可現在不一樣,這些人是周暢最信任的隊員,是周暢工作中的好搭檔。
是他要長長久久在一起相處的哥們同事。
他們真心的關心著周暢。
這讓慕思茜根本沒辦法拒絕他們的請求。
“那我來說說?”慕思茜看了一眼周暢。
周暢也眼底含笑的看著她,似乎在說,不要為難自己,想說就說,不想說就不說。
其實這也算不上為難!
畢竟慕思茜不覺得這些事有什麼好隱瞞的。
“其實我見他第一眼的時候就被嚇住。”慕思茜思緒回遷,想到了當年第一次見到周暢時的心情。
“他的氣場實在是太強,明明是來商量合作的事,偏偏一副上位者的姿態。”慕思茜癟了癟嘴:
“可我代表的是慕氏集團,是整個醫療團隊,輸人不輸氣場,我不能被他比下去不是。”
“所以我當時故作鎮定表現的從容淡定,感覺渾身的潛能都被他激發出來,腦子清明,思維縝密,絲毫不敢出錯。”
周暢沒想到她當時是這種狀態,仔細回想起來,那會的慕思茜強的可怕,一點都沒看出來她有多緊張。
“你當時也很強勢,我其實都被你唬住,心想,這可不是什麼都不懂的豪門千金小姐,我想她事事都聽我的,大概是不太可能了。”

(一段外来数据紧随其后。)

-- ==== Sys2Proof/Syntax.lean ====
section
/-! DEFINITION. The instructions: one constructor per row of spec/opcode_table.json. The 24 commands are
those of rule R120; the other nine rows are the wire symbols (rules R104, R105), the status codes (rule
R110), the report code (rule R111) and the special addresses (rule R73). -/

namespace Sys2Proof

/-- One constructor per row of the opcode table, with the operand bytes its format gives it (rule R112).
A count byte is the number of data bytes that follow (of byte pairs for `anlout`) and is not kept twice;
the terminator of `mainid` is not kept either. -/
inductive Instr where
  /-- `0x10` identification query (rule R150) -/
  | ioident
  /-- `0x11` command revision query (rule R151) -/
  | cmdrev
  /-- `0x12` JV revision query (rule R152) -/
  | jvsrev
  /-- `0x13` protocol version query (rule R153) -/
  | commver
  /-- `0x14` function-check query (rule R154) -/
  | featchk
  /-- `0x15` main id, a zero-terminated text (rule R155) -/
  | mainid (text : List Byte)
  /-- `0x20` switch input (rule R156) -/
  | swinp (players bytesPerPlayer : Byte)
  /-- `0x21` coin input (rule R157) -/
  | coininp (slots : Byte)
  /-- `0x22` analog input (rule R158) -/
  | anlinp (channels : Byte)
  /-- `0x23` rotary input (rule R159) -/
  | rotinp (a : Byte)
  /-- `0x24` key input (rule R160) -/
  | keyinp
  /-- `0x25` screen position input (rule R161) -/
  | scrposinp (a : Byte)
  /-- `0x2F` retry (rule R162) -/
  | retry
  /-- `0x30` coin-subtract (rule R163) -/
  | coindec (slot amountHi amountLo : Byte)
  /-- `0x31` payout add (rule R164) -/
  | payinc (slot hi lo : Byte)
  /-- `0x32` driver output (rule R165) -/
  | output1 (data : List Byte)
  /-- `0x33` analog output, two bytes a channel (rule R166) -/
  | anlout (data : List Byte)
  /-- `0x34` character output (rule R167) -/
  | charout (data : List Byte)
  /-- `0x35` coin add (rule R168) -/
  | coininc (slot hi lo : Byte)
  /-- `0x70` vendor-extension; `body` is every byte after the opcode, the sub-op among them (rule R169) -/
  | vendor (body : List Byte)
  /-- `0xD0` link-speed capability query (rule R170) -/
  | commsup
  /-- `0xF0` reset (rule R171) -/
  | reset (arg : Byte)
  /-- `0xF1` address-set (rule R172) -/
  | setaddr (addr : Byte)
  /-- `0xF2` link-speed change (rule R173) -/
  | commchg (mode : Byte)
  /-- wire symbol `0xE0`, frame marker (rule R104) -/
  | sync
  /-- wire symbol `0xD0`, escape marker (rule R105) -/
  | mark
  /-- status `0x01` (rule R110) -/
  | stOk
  /-- status `0x02` (rule R110) -/
  | stUnknown
  /-- status `0x03` (rule R110) -/
  | stSumerr
  /-- status `0x04` (rule R110) -/
  | stOverflow
  /-- report code `0x01` (rule R111) -/
  | rpOk
  /-- address `0x00`, the host (rule R73) -/
  | addrHost
  /-- address `0xFF`, broadcast (rule R73) -/
  | addrBcast
  deriving DecidableEq, Repr

/-- Where on the bus a byte stands decides what it is (rules R3, R101, R109): a command in a request's
payload, a wire symbol, a status byte, a report code or an address byte. -/
inductive Level where
  | command
  | wire
  | status
  | report
  | address
  deriving DecidableEq, Repr

/-- The level an instruction belongs to: the "format" column of the opcode table. -/
def Instr.level : Instr → Level
  | .ioident => .command
  | .cmdrev => .command
  | .jvsrev => .command
  | .commver => .command
  | .featchk => .command
  | .mainid _ => .command
  | .swinp _ _ => .command
  | .coininp _ => .command
  | .anlinp _ => .command
  | .rotinp _ => .command
  | .keyinp => .command
  | .scrposinp _ => .command
  | .retry => .command
  | .coindec _ _ _ => .command
  | .payinc _ _ _ => .command
  | .output1 _ => .command
  | .anlout _ => .command
  | .charout _ => .command
  | .coininc _ _ _ => .command
  | .vendor _ => .command
  | .commsup => .command
  | .reset _ => .command
  | .setaddr _ => .command
  | .commchg _ => .command
  | .sync => .wire
  | .mark => .wire
  | .stOk => .status
  | .stUnknown => .status
  | .stSumerr => .status
  | .stOverflow => .status
  | .rpOk => .report
  | .addrHost => .address
  | .addrBcast => .address

end Sys2Proof
end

慕思茜一臉好笑,偏過頭瞪他:“你居然還有過這種想法?”
“那不是因為不了解,怕隊伍出狀況。”周暢討好的捏了捏她的手:
“不過第二次見麵過後,我就不怕了。”
畢竟慕家人各個都不是吃素的,他們強的可怕。
有高武力值,有高智商還有最強的醫療團隊成員,簡直是逆天組合。
慕思茜笑意加深:“說起來,你們可能不相信,我第二次見他,就對他動了手。”
“周大隊長的身手想必你們也都清楚,我當時真的是找死似挑釁,可還自以為是的覺得自己不會輸。”
周暢笑出聲來:“確實也沒有輸,慕家兄妹聯手二打一,我差點挨了打。”
“得了吧!”慕思茜睨他一眼:“彆以為我不知道,你當時放了水。”
周暢輕輕捏了捏她的手:
“與其說放水,不如說我是輕敵,想著一個嬌滴滴的千金小姐,就算頭腦不錯,身手應該沒有多好,花拳繡腿而已。”
“結果你們猜怎麼著?”
周暢掃了一圈自己的人:“也就三個回合,我差點被這位嬌滴滴的千金小姐按到地上磨擦!”

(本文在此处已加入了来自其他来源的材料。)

-- ==== Sys2Proof/Machine/Fetch.lean ====
section
/-! DEFINITION. What a step does around an instruction: the environment, the beginning of a call, and the
fetch of the next instruction in each phase of a call; and how a word of the opcode table is placed where
the next step fetches. -/

namespace Sys2Proof.Machine

/-! ## Environment and calls -/

/-- An event of the environment (rules R8, R74, R401 to R403). -/
def applyEnv (e : EnvEvent) (s : State) : State :=
  match e with
  | .byte b => { s with chanRx := s.chanRx ++ [b] }
  | .connected v => { s with connectedIn := v }
  | .ready v => { s with readyIn := v }
  | .downstream v => { s with downstreamReady := v }
  | .ticks n => { s with tick := (s.tick + n) % 2 ^ s.cfg.tickBits }
  | .speed yes => { s with speedYes := yes }

/-- `INIT` on a live instance: the state after `INIT`, but for what belongs to the collaborators and to the
model; the outputs are driven (rules R420 to R422). -/
def reinit (s : State) : State :=
  { State.init s.cfg with
    chanRx := s.chanRx
    connectedIn := s.connectedIn
    readyIn := s.readyIn
    downstreamReady := s.downstreamReady
    tick := s.tick
    speedYes := s.speedYes
    inputs := s.inputs
    trace := s.trace ++ initOutputs s.cfg.role
    freeCount := s.freeCount }

/-- The beginning of a call; the calls that do one thing are whole (rules R252, R265, R274, R282, R304, R305,
R350, R420). -/
def begin (c : Call) (s : State) : Outcome :=
  match c, s.cfg.role with
  | .neNext spec, .node => .next { s with phase := .receive (.neNext spec) }
  | .nePush b, .node => .next { s with phase := .push b }
  | .neBusy, .node => .next (finish (.bool s.fFraming) s)
  | .neOverflow, .node => .next (finish (.bool s.fTxovf) s)
  | .neLinkLost, .node => .next (finish .unit (raise .linkLost s))
  | .heRun, .host =>
    if s.connectedIn then .next { s with phase := .receive .heRun }
    else .next (finish (.bool false) (raise .linkLost s))
  | .heSync, .host => .next (finish .unit (heSync s))
  | .init, .node => .next (finish .unit (reinit s))
  | .init, .host => .next (finish .unit (reinit s))
  | .neNext _, .host => .refused .noNodeEngine
  | .nePush _, .host => .refused .noNodeEngine
  | .neBusy, .host => .refused .noNodeEngine
  | .neOverflow, .host => .refused .noNodeEngine
  | .neLinkLost, .host => .refused .noNodeEngine
  | .heRun, .node => .refused .noHostEngine
  | .heSync, .node => .refused .noHostEngine

/-! ## Fetching -/

/-- What the next step of a call is: an instruction to run in a state, or something the engine does itself. -/
inductive Fetched where
  | run (i : Instr) (s : State)
  | done (o : Outcome)

/-- The phase after `FC_RECEIVE` (rules R252, R304). -/
def Receiver.after : Receiver → Phase
  | .neNext spec => .nodeLoop spec
  | .heRun => .hostArm

/-- One turn of `FC_RECEIVE`: the loop ends when a frame is pending or the channel is empty, a frame that is
structurally complete is ended, otherwise one byte is decoded (rules R210, R212, R217, R220). -/
def fetchReceive (r : Receiver) (s : State) : Fetched :=
  if framePending s then .done (.next { s with phase := r.after })
  else if frameEndDue s then
    match decodeAddress (rxRead s 0) with
    | some i => .run i s
    | none => .done (.next (frameEnd (rxRead s 0) s))
  else
    match s.chanRx with
    | [] => .done (.next { s with phase := r.after })
    | b :: rest =>
      match decodeWire b with
      | some i => .run i s
      | none => .done (.next (takePlain b { s with chanRx := rest }))

/-- What `NE_NEXT` returns without looking at a command while the frame is not verified; `none` when it may look
(rules R252, R255). -/
def unverifiedResult (spec : Bool) (s : State) : Option Result :=
  if s.fComplete then none
  else if s.fFraming = false then some .none
  else if spec = false ∨ s.rxw.val < 2 ∨ addrMatch s (rxRead s 0) = false then some .incomplete
  else none

/-- In an unverified frame `NE_NEXT` waits: `Incomplete` (rules R252, R256, R259, R276). -/
def orIncomplete (s : State) (f : Fetched) : Fetched :=
  if s.fComplete then f else .done (.next (finish .incomplete s))

/-- The command at the read cursor, or the error its bytes are (rules R252, R256, R258 to R260). -/
def fetchCommand (s : State) : Fetched :=
  match decodeCommand s.cfg (fetchBytes s) with
  | .ok (i, _) => .run i s
  | .error (.unknownOpcode op) => orIncomplete s (.run .stUnknown (emit (.evUnknownOpcode op) s))
  | .error .incomplete => orIncomplete s (.run .stUnknown s)
  | .error (.overrun _) => orIncomplete s (.run .stUnknown s)
  | .error (.plainByte _) => orIncomplete s (.run .stUnknown s)
  | .error .noByte => orIncomplete s (.run .stUnknown s)

/-- One turn of the loop of `NE_NEXT(spec)`, its tests in the order of rules R252 and R395. -/
def fetchNode (spec : Bool) (s : State) : Fetched :=
  if s.fSumerr then .run .stSumerr s
  else
    match unverifiedResult spec s with
    | some r => .done (.next (finish r s))
    | none =>
      if s.fTxovf then orIncomplete s (.run .stOverflow s)
      else if fetchLimit s ≤ s.rxr then orIncomplete s (.run .stOk s)
      else fetchCommand s

/-- `NE_PUSH(b)`: the report code, or a byte opaque to the block (rules R111, R274). -/
def fetchPush (b : Byte) (s : State) : Fetched :=
  match decodeReport b with
  | some i => .run i s
  | none => .done (.next (finish .unit (nePush b s)))

/-- `case HS of`: in a wait state with a frame the reply's status byte is looked at, otherwise the arm of the state
runs (rules R304, R312, R313). -/
def fetchHost (s : State) : Fetched :=
  if s.hs.isWait ∧ s.fComplete = true then
    if replyFramed s then
      match decodeStatus (payAt (replyPayload s) 0) with
      | some i => .run i s
      | none => .done (.next (invalidReply s))
    else .done (.next (invalidReply s))
  else .done (.next (hostArm s))

/-- The reply's report code, its status having been `ST_OK` (rule R312). -/
def fetchReport (s : State) : Fetched :=
  match decodeReport (payAt (replyPayload s) 1) with
  | some i => .run i s
  | none => .done (.next (invalidReply s))

/-- The next step of the running call; without one the block does nothing (rules R8, R408). -/
def fetch (s : State) : Fetched :=
  match s.phase with
  | .idle => .done (.next s)
  | .receive r => fetchReceive r s
  | .nodeLoop spec => fetchNode spec s
  | .push b => fetchPush b s
  | .hostArm => fetchHost s
  | .hostReport => fetchReport s

/-- Who acts next. -/
inductive Turn where
  /-- the environment -/
  | env (e : EnvEvent) (s : State)
  /-- the application calls an entry point -/
  | call (c : Call) (s : State)
  /-- the running call goes on -/
  | block (s : State)

/-- The environment acts whenever its event is next; a call waits until no call is running (rule R438); a turn
lets the block do one step (log 5). -/
def nextTurn (s : State) : Turn :=
  match s.inputs with
  | .env e :: rest => .env e { s with inputs := rest }
  | .turn :: rest => .block { s with inputs := rest }
  | .call c :: rest => if s.phase = .idle then .call c { s with inputs := rest } else .block s
  | [] => .block s

/-! ## Placing a word of the opcode table -/

/-- The buffer that holds the bytes from index `i` on. -/
def Memory.ofBytes : Nat → List Byte → Memory
  | _, [] => []
  | i, b :: rest =>
    if b = unlistedByte then Memory.ofBytes (i + 1) rest else (i, b) :: Memory.ofBytes (i + 1) rest

/-- The first level at which the bytes are an instruction. -/
def firstLevel (cfg : Config) (bytes : List Byte) : List Level → Level
  | [] => .command
  | l :: rest =>
    match decode cfg l bytes with
    | .ok _ => l
    | .error _ => firstLevel cfg bytes rest

/-- The bytes of the command at the head of `bytes`; the first `n` bytes where there is none. -/
def commandBytes (cfg : Config) (n : Nat) (bytes : List Byte) : List Byte :=
  match decodeCommand cfg bytes with
  | .ok (i, _) => encode i
  | .error _ => bytes.take n

/-- A buffer length as a cursor. -/
def cursor (n : Nat) : Fin 257 := ⟨min n 256, by omega⟩

/-- A verified broadcast frame with the one command `p`, and `NE_NEXT` about to fetch it. -/
def placeCommand (p : Payload) (s : State) : State :=
  { s with
    cfg := { s.cfg.recognising p.bytes with role := .node }
    rxb := Memory.ofBytes 0 (fcPacket addrBcast p)
    rxw := cursor (p.bytes.length + 3), rxr := 2
    fFraming := false, fEsc := false, fComplete := true, fSumerr := false, fTxovf := false
    phase := .nodeLoop false, inputs := [] }

/-- A byte at the head of the channel's queue, and `FC_RECEIVE` about to take it. -/
def placeWire (b : Byte) (s : State) : State :=
  { s with
    chanRx := b :: s.chanRx
    fFraming := false, fEsc := false, fComplete := false, fSumerr := false
    phase := .receive (match s.cfg.role with | .node => .neNext false | .host => .heRun)
    inputs := [] }

/-- A verified reply with status byte `b`, and a host in a wait state about to look at it. -/
def placeStatus (b : Byte) (s : State) : State :=
  { s with
    cfg := { s.cfg with role := .host }
    rxb := Memory.ofBytes 0 (fcPacket addrHost ⟨[b, reportOk], by simp⟩)
    rxw := cursor 5
    fFraming := false, fEsc := false, fComplete := true, fSumerr := false
    hs := .waitIoid
    phase := .hostArm, inputs := [] }

/-- A node in `NE_PUSH(b)`. -/
def placeReport (b : Byte) (s : State) : State :=
  { s with cfg := { s.cfg with role := .node }, phase := .push b, inputs := [] }

/-- A structurally complete frame with address byte `b` and no payload, and `FC_FRAME_END` about to run. -/
def placeAddress (b : Byte) (s : State) : State :=
  { s with
    rxb := Memory.ofBytes 0 (fcPacket b ⟨[], by simp⟩)
    rxw := cursor 3
    fFraming := true, fEsc := false, fComplete := false, fSumerr := false
    phase := .receive (match s.cfg.role with | .node => .neNext false | .host => .heRun)
    inputs := [] }

/-- The instruction whose bits are `w` stored where the next step fetches it, at the first level that reads it. A
command of more than 254 bytes fits no frame (rule R190), and nothing is placed (log 7). -/
def placeWord (nbits w : Nat) (s : State) : State :=
  let bytes := tableBytes s.cfg nbits w
  let cfg := s.cfg.recognising bytes
  let b := payAt bytes 0
  match firstLevel cfg bytes tableLevels with
  | .command =>
    match Payload.ofBytes? (commandBytes cfg ((nbits + 7) / 8) bytes) with
    | some p => placeCommand p s
    | none => s
  | .wire => placeWire b s
  | .status => placeStatus b s
  | .report => placeReport b s
  | .address => placeAddress b s

end Sys2Proof.Machine
end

“從那天起,我就真正理解了什麼叫人不可貌相跟人外有人天外有天。”
“慕小姐,給我上了結結實實的一課。”
他一臉親昵的看著慕思茜,抬手溫柔的替她順了順長發。
慕思茜忍不住咽了咽口水——這樣的周大隊長好迷人啊!
隻是他何嘗不知道,自己也在他身上學到了很多。
“彆聽你們周隊長瞎說,第一個回合他輕敵,我又出其不意才勉強占到便宜。”
“可周大隊長身經百戰,哪裡那麼容易輸,所以其實第二回合我就要挨揍了,隻不過……”
慕思茜不好意思的一樂:“我哥心疼我,再次出其不意的出了手,周大隊長沒防備,又是一對二,這才差點落敗。”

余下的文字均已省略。